# Wiley's tractor jeep



## Sheetanshu (Dec 27, 2013)

Hello everyone. I'm new to this forum and just wanted a bit of insight from al those that are experienced. I own a 2002 Wiley's jeep and was wondering if I could modify it and run it as a tractor. I saw a couple of videos of people in the US doing it and also found out that Wiley's themselves made a tractor jeep long ago. According to some basic calculations I did, if I add a secondary reduction after the gearbox the jeep should be able to produce enough traction. So is this possible ? Or am I missing something here a. And any idea why something like this doesn't already exist ? A car or jeep that can be used to plough and till. 

Thanks in advance for your response.


----------



## pogobill (Jan 31, 2012)

If you do a little research, you'll find that Willy's advertised their jeeps as farm vehicles, complete with a three point hitch on the back. Also Minneapolis Moline built an enclosed tractor in the old days that was advertised as a tractor for the farm during the week, and as a car to go to church in on Sunday!
As far as the Willy's go, there were all kind of implements for them right after the war.


----------



## Cublover (Feb 20, 2011)

I had a 57 Willy's jeep that came with a draw bar on the back. I used it for everything till the clutch went out. Before I got around to fixing it, someone 'hunted me down' and made me an offer I couldn't refuse.


----------



## pogobill (Jan 31, 2012)

I guess I should learn to read... 2002 Wileys Jeep... no such thing that I have ever heard of.

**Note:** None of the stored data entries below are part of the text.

-- ==== Sys2Proof/Tests/Slice0.lean ====
section
/-!
SUPPORT. Tests/Slice0.lean: small states on which the hypotheses of the statements hold together, the checks of WellFormed,
and a few steps checked against the examples and tables of spec/.
-/
namespace Sys2Proof.Tests

open Sys2Proof Sys2Proof.Machine

set_option Elab.async false

/-- A part with its hubs up and booted, every domain powered, every compute die UP and every die link UP. -/
def live : State :=
  { State.reset with
    hubs := [(0, { up := true }), (1, { up := true })],
    dies := (List.range 4).map fun d => (d, { st := .up, pll := true }),
    links := (List.range 8).map fun k => (k, { st := .up, mask := 15, sealed := 1 }),
    sec := { stage := 2 },
    pwr := { cd := 2 ^ 20 - 1, hn := 63, hs := 63 },
    hif := { links := [(0, { up := true })] } }

/-- `live` with rings 0 and 4 of the management PF ACTIVE. -/
def rung : State :=
  { live with hif := { live.hif with fns := [(0, { rings := [(0, { st := .active }), (4, { st := .active })] })] } }

/-- Ring 0 of `rung` holds 8 entries, and one has been written. -/
def oneWaits : State :=
  { rung with regs := [(winReg 0 0x108, 3), (winReg 0 0x188, 3)],
              hif := { live.hif with fns := [(0, { rings := [(0, { st := .active, bell := 1 }), (4, { st := .active })] })] } }

/-- The descriptor waits to start, with nothing before it. -/
def inq (d : Desc) (s : State) : State := { s with hif := { s.hif with inflight := [d] } }

/-- A flit of link 0 that fails its CRC. -/
def badCrc : Flit := { seq := 0, ack := 0, epoch := 0, kind := 1, bundle := 0, crcOk := false, packets := [] }

/-- Die 0 is fenced by die 1 and has still to be fenced by die 2. -/
def fencedOnce : State :=
  { live with dies := [(0, { st := .fenced, toFence := [2] })],
              links := (List.range 8).map fun k => (k, if k = 4 then { st := .up, mask := 15, sealed := 1, b := { fenced := true } } else { st := .up, mask := 15, sealed := 1 }) }

/-- MIRROR_CFG add of the first granule of partition 1. -/
def mirDesc : Desc := { id := 0, fn := 0, ring := 0, raw := 0x1B + 0xFF * 2 ^ 40 + 1 * 2 ^ 64 + 1 * 2 ^ 192, st := .waiting }

/-- MIRROR_CFG remove of the same range. -/
def mirGone : Desc := { mirDesc with raw := mirDesc.raw + 2 ^ 72 }

/-- Partition 1 has its first granule mapped on HN, and the port of HN is enabled. -/
def mirState : State :=
  { live with prt := { parts := [(1, { st := 1, gmap := [(0, some { dev := 32, read := true, write := true })] })] },
              ptn := [(0, { enable := true })] }

/-- The range waits on HN's port, which runs, in the package of role 1. -/
def mirWaits : State :=
  { mirState with links := [(8, { st := .up, mask := 15 })], regs := [(ptnBase 0 + 4, 2)],
                  ptn := [(0, { enable := true, ok := true, ranges := [(0, { part := 1, st := 1, granules := 1, desc := some 0 })] })] }

/-- `live` with both islands in RUN. -/
def islUp : State :=
  { live with isl := [(0, { st := .run, cmpOk := true, faultHigh := true, alive := true }),
                      (1, { st := .run, cmpOk := true, faultHigh := true, alive := true })] }

/-- An empty tolerance program that names no swatch. -/
def safProg : List Byte := (toBytes 4 0x53414631 ++ toBytes 2 1 ++ zeros 26 ++ [0xFF#8, 0xFF#8]) ++ zeros 30

/-- SAFETY_CFG that sets stream 0 of ISL_A on partition 1. -/
def safDesc : Desc :=
  { id := 0, fn := 0, ring := 0, raw := 0x15 + 0xFF * 2 ^ 40 + 1 * 2 ^ 96 + 64 * 2 ^ 256, st := .waiting }

/-- Partition 1 is created with the safety flag. -/
def safState : State := { islUp with prt := { parts := [(1, { st := 1, safety := true })] } }

/-- A result record on its way to ISL_A. -/
def aRecord : ResRec := { island := 0, stream := 0, part := 1, addr := 0, data := zeros 64 }

/-- A stream whose deadline is due and whose program tolerates one miss. -/
def missState : State :=
  { live with isl := [(0, { st := .run, strs := [(0, { st := .run, cfg := { partA := 1, period := 1, prog := zeros 8 ++ [1#8] ++ zeros 55 } })] })] }
def missedOnce : State :=
  { live with isl := [(0, { st := .run, strs := [(0, { st := .run, misses := 1, nMiss := 1, deadline := 1000, cfg := { partA := 1, period := 1, prog := zeros 8 ++ [1#8] ++ zeros 55 } })] })] }

/-- CD0 has two enabled cores, 0 free and 1 the spare. -/
def twoCores : State :=
  { islUp with fuse := { coreEn := [3, 0, 0, 0] }, dies := [(0, { st := .up, pll := true, spare := some 1 })],
               cores := [(0, { role := .free })] }


/-- VF 1 is on link 0 with its rings ACTIVE; partition 1 has four granules of DRC_N and an idle context 0. -/
def vfState : State :=
  { live with
    hif := { links := [(0, { up := true, vfEnable := true, numVfs := 1 })],
             fns := [(1, { rings := [(0, { st := .active }), (4, { st := .active })] })] },
    prt := { parts := [(1, { st := 1, cores := [1, 0, 0, 0],
                             gmap := (List.range 4).map fun i => (i, some { dev := i, read := true, write := true }) })],
             ctxs := [(16, { st := .idle, cores := 1 })] } }

def vfDesc (raw : Nat) : Desc := { id := 0, fn := 1, ring := 0, raw := BitVec.ofNat 512 raw, st := .waiting }
/-- COPY of 64 bytes from host memory to partition address 64, and from there to host memory. -/
def copyIn : Desc := vfDesc (0x02 + 0xFF * 2 ^ 40 + 64 * 2 ^ 128 + 64 * 2 ^ 192 + 1 * 2 ^ 256)
def copyOut : Desc := vfDesc (0x02 + 0xFF * 2 ^ 40 + 64 * 2 ^ 64 + 64 * 2 ^ 192 + 2 * 2 ^ 256)
/-- FILL and DIGEST of 64 bytes. -/
def fillDesc : Desc := vfDesc (0x03 + 0xFF * 2 ^ 40 + 64 * 2 ^ 128 + 7 * 2 ^ 192)
def digestDesc : Desc := vfDesc (0x0B + 0xFF * 2 ^ 40 + 64 * 2 ^ 128)
/-- QUERY class 0. -/
def queryDesc : Desc := vfDesc (0x0C + 0xFF * 2 ^ 40 + 64 * 2 ^ 192)
/-- LAUNCH of slot 0. -/
def launchDesc : Desc := vfDesc 0x01
/-- RECORD start of slot 0 into 4 KiB at address 4096, and REPLAY of the record at address 4096. -/
def recDesc : Desc := vfDesc (0x0D + 4096 * 2 ^ 128 + 4096 * 2 ^ 192)
def replayDesc : Desc := vfDesc (0x0E + 4096 * 2 ^ 64 + 512 * 2 ^ 128)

Maybe ask Vladamir.
What would be the sense of using a car or jeep to plow the fields!?!? A tractor is designed to do that sort of work, not only has the power and traction, but also has a very tight turning radius. 
Show us a picture of your Wiley's Jeep.


----------



## smokinmad (Dec 24, 2013)

I think your Willey's is about 50 years, TO NEW. That Willey's is no where NEAR as tough as the ones they would farm with. Kinda like an OLD Dodge PowerWagon and these new Wagons, NO COMPARISON.


----------



## dooley (Oct 18, 2013)

A 2002 would most likely be a TJ with a 2.4 or 4.0L engine and dana 30/35 axles. I would think to take on the rigors of farm work you would need to do a lot of upgrading. Great to have a goal but I would recommend buying a tractor and keeping the TJ for exploring forest roads.


----------



## Cublover (Feb 20, 2011)

My old 57 would climb a tree or pull anything I hooked it to. Top speed, about 45 mph. Clutch was weak when I got it but I used it for 2 years before it went out.


----------